Austin Independent School District officials on Tuesday urged trustees to prepare for deeper budget reductions in fiscal 2026–27 while protecting classroom staffing and offering a timeline for detailed proposals.
CFO Katrina Montgomery told the board the presentation was a fiscal forecast — not a preliminary or recommended budget — and asked trustees to align on guardrails that include equity-driven cuts, considering long-term impacts and centering teacher and staff voices. "This is not preliminary budget. This is not the recommended budget," Montgomery said, adding the workshop aimed to "align the board on student-centered priorities and secure clear direction on budget strategies." (Katrina Montgomery.)
Montgomery said the administration will staff teachers using a higher projected enrollment (69,550) while planning other budget lines on a lower adjusted enrollment (66,768) to provide a cushion for volatility.
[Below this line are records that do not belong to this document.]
-- ==== Sys2Proof/Decode.lean ====
section
/-! DEFINITION. The command decoder, total on all `2^32` words and rejecting by name (rules R90 to R97), and after it
the encoder written from the same table (rules R91, R94). -/

namespace Sys2Proof

/-- The four operand formats (rule R92). -/
inductive Format where
  | n
  | a
  | xy
  | e
deriving DecidableEq, Repr

/-- The bits a format uses: line 4 of rule R96. -/
def Format.fieldMask : Format → Word
  | .n => 0x000000FF#32
  | .a => 0x0000FFFF#32
  | .xy => 0x00FFFFFF#32
  | .e => 0x000001FF#32

/-- `OPC = w[7:0]` (rule R91). -/
def opcField (w : Word) : Nat := (w.extractLsb' 0 8).toNat

/-- `A = w[15:8]` (rule R91). -/
def aField (w : Word) : Nat := (w.extractLsb' 8 8).toNat

/-- `B = w[23:16]` (rule R91). -/
def bField (w : Word) : Nat := (w.extractLsb' 16 8).toNat

/-- `effect = w[8]` (rules R93, R95). -/
def effectField (w : Word) : Effect := if w.getLsbD 8 then .slide else .none

/-- The opcode map of rule R94: the format and the command of each opcode, `none` for the illegal ones (rule R97). -/
def opcodeMap (w : Word) : Option (Format × Instr) :=
  match opcField w with
  | 0x01 => some (.n, .clear)
  | 0x02 => some (.xy, .on (aField w) (bField w))
  | 0x03 => some (.xy, .off (aField w) (bField w))
  | 0x04 => some (.n, .apply)
  | 0x05 => some (.a, .setBrightness (aField w))
  | 0x06 => some (.a, .incBrightness (aField w))
  | 0x07 => some (.a, .decBrightness (aField w))
  | 0x08 => some (.n, .render)
  | 0x09 => some (.n, .display)
  | 0x0A => some (.n, .scroll)
  | 0x0B => some (.n, .scrollSpeed)
  | 0x0C => some (.e, .animate (effectField w))
  | 0x0D => some (.e, .animateFrames (effectField w))
  | 0x0E => some (.n, .release)
  | 0x0F => some (.n, .abort)
  | _ => none

/-- Lines 3 and 4 of rule R96: the command a word stands for, or the cause of its rejection. -/
def decodeWord (w : Word) : Except RejectCause Instr :=
  match opcodeMap w with
  | none => .error .illegalOpcode
  | some (f, i) => if w &&& ~~~f.fieldMask ≠ 0 then .error .reservedNonzero else .ok i

/-- The decoder on an opcode-table word of `nbits` bits, bit 0 the least significant; a value that does not fit the one
32-bit command word (rules R90, R98) is no command. -/
def decodeTableWord (nbits w : Nat) : Option Instr :=
  let v := w % 2 ^ nbits
  if v < 2 ^ 32 then
    match decodeWord (BitVec.ofNat 32 v) with
    | .ok i => some i
    | .error _ => none
  else none

/-- The opcode number of a command (rule R94). -/
def Instr.opcode : Instr → Nat
  | .clear => 0x01
  | .on _ _ => 0x02
  | .off _ _ => 0x03
  | .apply => 0x04
  | .setBrightness _ => 0x05
  | .incBrightness _ => 0x06
  | .decBrightness _ => 0x07
  | .render => 0x08
  | .display => 0x09
  | .scroll => 0x0A
  | .scrollSpeed => 0x0B
  | .animate _ => 0x0C
  | .animateFrames _ => 0x0D
  | .release => 0x0E
  | .abort => 0x0F

/-- The effect operand as a number (rule R95). -/
def Effect.code : Effect → Nat
  | .none => 0
  | .slide => 1

/-- The A operand of a command: `x`, `level`, `amount` or `effect`; 0 where the format does not use it (rules R91, R92). -/
def Instr.operandA : Instr → Nat
  | .on x _ => x
  | .off x _ => x
  | .setBrightness level => level
  | .incBrightness amount => amount
  | .decBrightness amount => amount
  | .animate e => e.code
  | .animateFrames e => e.code
  | .clear => 0
  | .apply => 0
  | .render => 0
  | .display => 0
  | .scroll => 0
  | .scrollSpeed => 0
  | .release => 0
  | .abort => 0

/-- The B operand of a command: `y`; 0 where the format does not use it (rules R91, R92). -/
def Instr.operandB : Instr → Nat
  | .on _ y => y
  | .off _ y => y
  | .clear => 0
  | .apply => 0
  | .setBrightness _ => 0
  | .incBrightness _ => 0
  | .decBrightness _ => 0
  | .render => 0
  | .display => 0
  | .scroll => 0
  | .scrollSpeed => 0
  | .animate _ => 0
  | .animateFrames _ => 0
  | .release => 0
  | .abort => 0

/-- The command word `Z ++ B ++ A ++ OPC` of rule R91, with `Z = 0`. -/
def encode (i : Instr) : Word :=
  (0#8 ++ BitVec.ofNat 8 i.operandB ++ BitVec.ofNat 8 i.operandA ++ BitVec.ofNat 8 i.opcode : BitVec (8 + 8 + 8 + 8))

/-- One row of the table of rule R94: opcode, `match` and `mask`. -/
structure OpcodeRow where
  opc : Nat
  pattern : Word
  mask : Word
deriving DecidableEq, Repr

/-- The table of rule R94, `match` and `mask` as written there. -/
def opcodeTable : List OpcodeRow :=
  [⟨0x01, 0x00000001#32, 0xFFFFFFFF#32⟩, ⟨0x02, 0x00000002#32, 0xFF0000FF#32⟩, ⟨0x03, 0x00000003#32, 0xFF0000FF#32⟩,
   ⟨0x04, 0x00000004#32, 0xFFFFFFFF#32⟩, ⟨0x05, 0x00000005#32, 0xFFFF00FF#32⟩, ⟨0x06, 0x00000006#32, 0xFFFF00FF#32⟩,
   ⟨0x07, 0x00000007#32, 0xFFFF00FF#32⟩, ⟨0x08, 0x00000008#32, 0xFFFFFFFF#32⟩] ++
  [⟨0x09, 0x00000009#32, 0xFFFFFFFF#32⟩, ⟨0x0A, 0x0000000A#32, 0xFFFFFFFF#32⟩, ⟨0x0B, 0x0000000B#32, 0xFFFFFFFF#32⟩,
   ⟨0x0C, 0x0000000C#32, 0xFFFFFEFF#32⟩, ⟨0x0D, 0x0000000D#32, 0xFFFFFEFF#32⟩, ⟨0x0E, 0x0000000E#32, 0xFFFFFFFF#32⟩,
   ⟨0x0F, 0x0000000F#32, 0xFFFFFFFF#32⟩]

end Sys2Proof
end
She cited recent declines and volatility in enrollment and in property values as drivers of the growing deficit. "We are being ultra conservative now," Montgomery said when describing a decision to model a 5% property-value decline to avoid surprises.
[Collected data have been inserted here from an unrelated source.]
-- ==== Sys2Proof/Machine/Brightness.lean ====
section
/-! DEFINITION. The dimmer's level: its primitives (rules R161 to R163) and commands SET_BRIGHTNESS, INC_BRIGHTNESS, DEC_BRIGHTNESS
(rules R168 to R170, spec/42_brightness.md). -/

namespace Sys2Proof.Machine

/-- `Brightness.new(level)` (rule R161). -/
def brightnessNew (level : Nat) : Nat := min level brMax

/-- `+= amount` (rule R162). -/
def brightnessAdd (b amount : Nat) : Nat := min (b + amount) brMax

/-- `-= amount` (rule R163): saturating subtraction of rule R16. -/
def brightnessSub (b amount : Nat) : Nat := b - amount

/-- SET_BRIGHTNESS `level` (rule R168). -/
def execSetBrightness (level : Nat) (s : State) : StepResult :=
  runCommand (.setBrightness level) (fun s => .next { s with brightness := brightnessNew level, result := .ok }) s

/-- INC_BRIGHTNESS `amount` (rule R169). -/
def execIncBrightness (amount : Nat) (s : State) : StepResult :=
  runCommand (.incBrightness amount) (fun s => .next { s with brightness := brightnessAdd s.brightness amount, result := .ok }) s

/-- DEC_BRIGHTNESS `amount` (rule R170). -/
def execDecBrightness (amount : Nat) (s : State) : StepResult :=
  runCommand (.decBrightness amount) (fun s => .next { s with brightness := brightnessSub s.brightness amount, result := .ok }) s

end Sys2Proof.Machine
end

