-- ==== Sys2Proof/Laws/Step.lean ====
section
/-! SUPPORT. What one step can do, said once (rule R15): every whole-machine claim starts from `step_next`. -/

namespace Sys2Proof.Machine

/-- One move of one agent. `l` and `r` are the inputs left and the word last read, which no rule of the block looks at. -/
inductive Moved (s t : State) : Prop
  /-- The block took its turn (rules R262, R263). -/
  | block (l : List Input) (r : Option Word)
      (head : s.inputs = [] ∨ s.inputs.head? = some .blockTurn ∨ s.inputs.head? = some .waitIdle ∨
        ∃ n, s.inputs.head? = some (.advanceTo n))
      (h : blockStep { s with inputs := l, readData := r } = .next t)
  /-- The environment advanced time (rule R15). -/
  | time (l : List Input) (r : Option Word) (n : Nat)
      (head : s.inputs = [] ∨ s.inputs.head? = some (.setNow n) ∨ s.inputs.head? = some .waitIdle ∨
        ∃ n', s.inputs.head? = some (.advanceTo n'))
      (hle : s.now ≤ n) (hlt : n < timeLimit) (h : t = { s with inputs := l, readData := r, now := n })
  /-- A host read, or a wait that is over (rules R73, R100). -/
  | quiet (l : List Input) (r : Option Word)
      (head : (∃ off, s.inputs.head? = some (.read off)) ∨ s.inputs.head? = some .waitIdle ∨
        ∃ n, s.inputs.head? = some (.advanceTo n))
      (h : t = { s with inputs := l, readData := r })
  /-- The host changed a byte of its source memory (rule R64). -/
  | source (a : Word) (v : Byte) (rest : List Input) (head : s.inputs = .srcWrite a v :: rest)
      (h : t = { s with inputs := rest, src := s.src.write a.toNat v })
  /-- Reset (rule R320). -/
  | reset (rest : List Input) (head : s.inputs = .reset :: rest) (h : t = ({ s with inputs := rest } : State).resetBlock)
  /-- The host wrote a register (rule R61). -/
  | write (off : Nat) (v : Word) (rest : List Input) (head : s.inputs = .write off v :: rest) (hoff : off ≤ 0x7FC)
      (hmod : off % 4 = 0) (h : regWrite off v { s with inputs := rest } = .next t)

theorem step_of_inputs {s : State} {i : Input} {rest : List Input} (h : s.inputs = i :: rest) :
    step s = runInput i { s with inputs := rest } := by
  simp [step, h]

theorem step_of_nil {s : State} (h : s.inputs = []) : step s = freeRun s := by
  simp [step, h]

/-- The one case split over the agents' moves. -/
theorem step_next {s t : State} (h : step s = .next t) : Moved s t := by
  cases hin : s.inputs with
  | nil =>
    rw [step_of_nil hin] at h
    rcases freeRun_next h with ⟨-, hb⟩ | ⟨-, hl, rfl⟩
    · exact .block s.inputs s.readData (.inl hin) hb
    · exact .time s.inputs s.readData (s.now + 1) (.inl hin) (Nat.le_succ _) hl rfl
  | cons i rest =>
    rw [step_of_inputs hin] at h
    have hh : s.inputs.head? = some i := by rw [hin]; rfl
    cases i with
    | read off =>
      obtain ⟨-, -, hr⟩ := onPort_next h
      cases hr; exact .quiet rest _ (.inl ⟨off, hh⟩) rfl
    | write off v =>
      obtain ⟨h1, h2, hr⟩ := onPort_next h
      exact .write off v rest hin h1 h2 hr
    | narrow => cases h
    | srcWrite a v => cases h; exact .source a v rest hin rfl
    | setNow n =>
      obtain ⟨h1, h2, rfl⟩ := setTime_next h
      exact .time rest s.readData n (.inr (.inl hh)) h1 h2 rfl
    | blockTurn => exact .block rest s.readData (.inr (.inl hh)) h
    | reset => cases h; exact .reset rest hin rfl
    | waitIdle =>
      simp only [runInput, waitIdle] at h
      split at h
      · rcases freeRun_next h with ⟨-, hb⟩ | ⟨-, hl, rfl⟩
        · exact .block _ _ (.inr (.inr (.inl hh))) hb
        · exact .time _ _ _ (.inr (.inr (.inl hh))) (Nat.le_succ _) hl rfl
      · cases h; exact .quiet rest _ (.inr (.inl hh)) rfl
    | advanceTo n =>
      simp only [runInput, advanceTo] at h
      split at h
      · cases h
      · split at h
        · rcases freeRun_next h with ⟨-, hb⟩ | ⟨-, hl, rfl⟩
          · exact .block _ _ (.inr (.inr (.inr ⟨n, hh⟩))) hb
          · exact .time _ _ _ (.inr (.inr (.inr ⟨n, hh⟩))) (Nat.le_succ _) hl rfl
        · cases h; exact .quiet rest s.readData (.inr (.inr ⟨n, hh⟩)) rfl

end Sys2Proof.Machine
end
Board members pressed for specifics on how the district chooses its KPIs and warned against measuring for the sake of measuring. Trustee Singh asked for clearer targets and asked the administration to show the calculations behind the enrollment projection and the district's fiscal math. Administration staff replied they will provide a set of recommended KPIs and datasets and invited trustees to redline binder materials and provide feedback through a timeline and board notifications.
Montgomery presented candidate reduction strategies the administration has discussed with an ad hoc board group: monetizing three properties (estimated about $56 million), department vacancy consolidations (about $20'$22 million), higher insurance deductibles (about $2 million), and a first-year campus reductions bucket Montgomery estimated at $17 million. Even after those steps, she said, the district still faces roughly $76 million of additional reductions to reach the $171 million target.
Trustees pressed for a public timeline and earlier opportunity for campuses to weigh in about reductions that would affect operations. Montgomery said the ad hoc committee would meet again and that a fuller information session would follow in April (she identified an April 6 ad hoc meeting) so administration could return with itemized reduction options.
On enrollment methodology, Executive Director Victoria O'Neil described how the administration projects continuing cohorts by rolling cohorts, uses a four-year average for entry grades, and adjusts projections with transition-registration confirmations; she said roughly 37,000 registrations were confirmed as of the latest snapshot. O'Neil emphasized that average daily attendance is increasing proportionately, which helps budgeting, but acknowledged the district's long-term enrollment trends (especially transitions such as fifth-to-sixth grade and eighth-to-ninth grade) will require focused strategies.
What's next: administration will continue work with the board ad hoc committee, refine KPIs and projection math, and return to trustees with detailed reduction options in April and at upcoming information meetings.
(Reporting based on remarks and slides presented by Katrina Montgomery and Victoria O'Neil during the Austin ISD board work session.)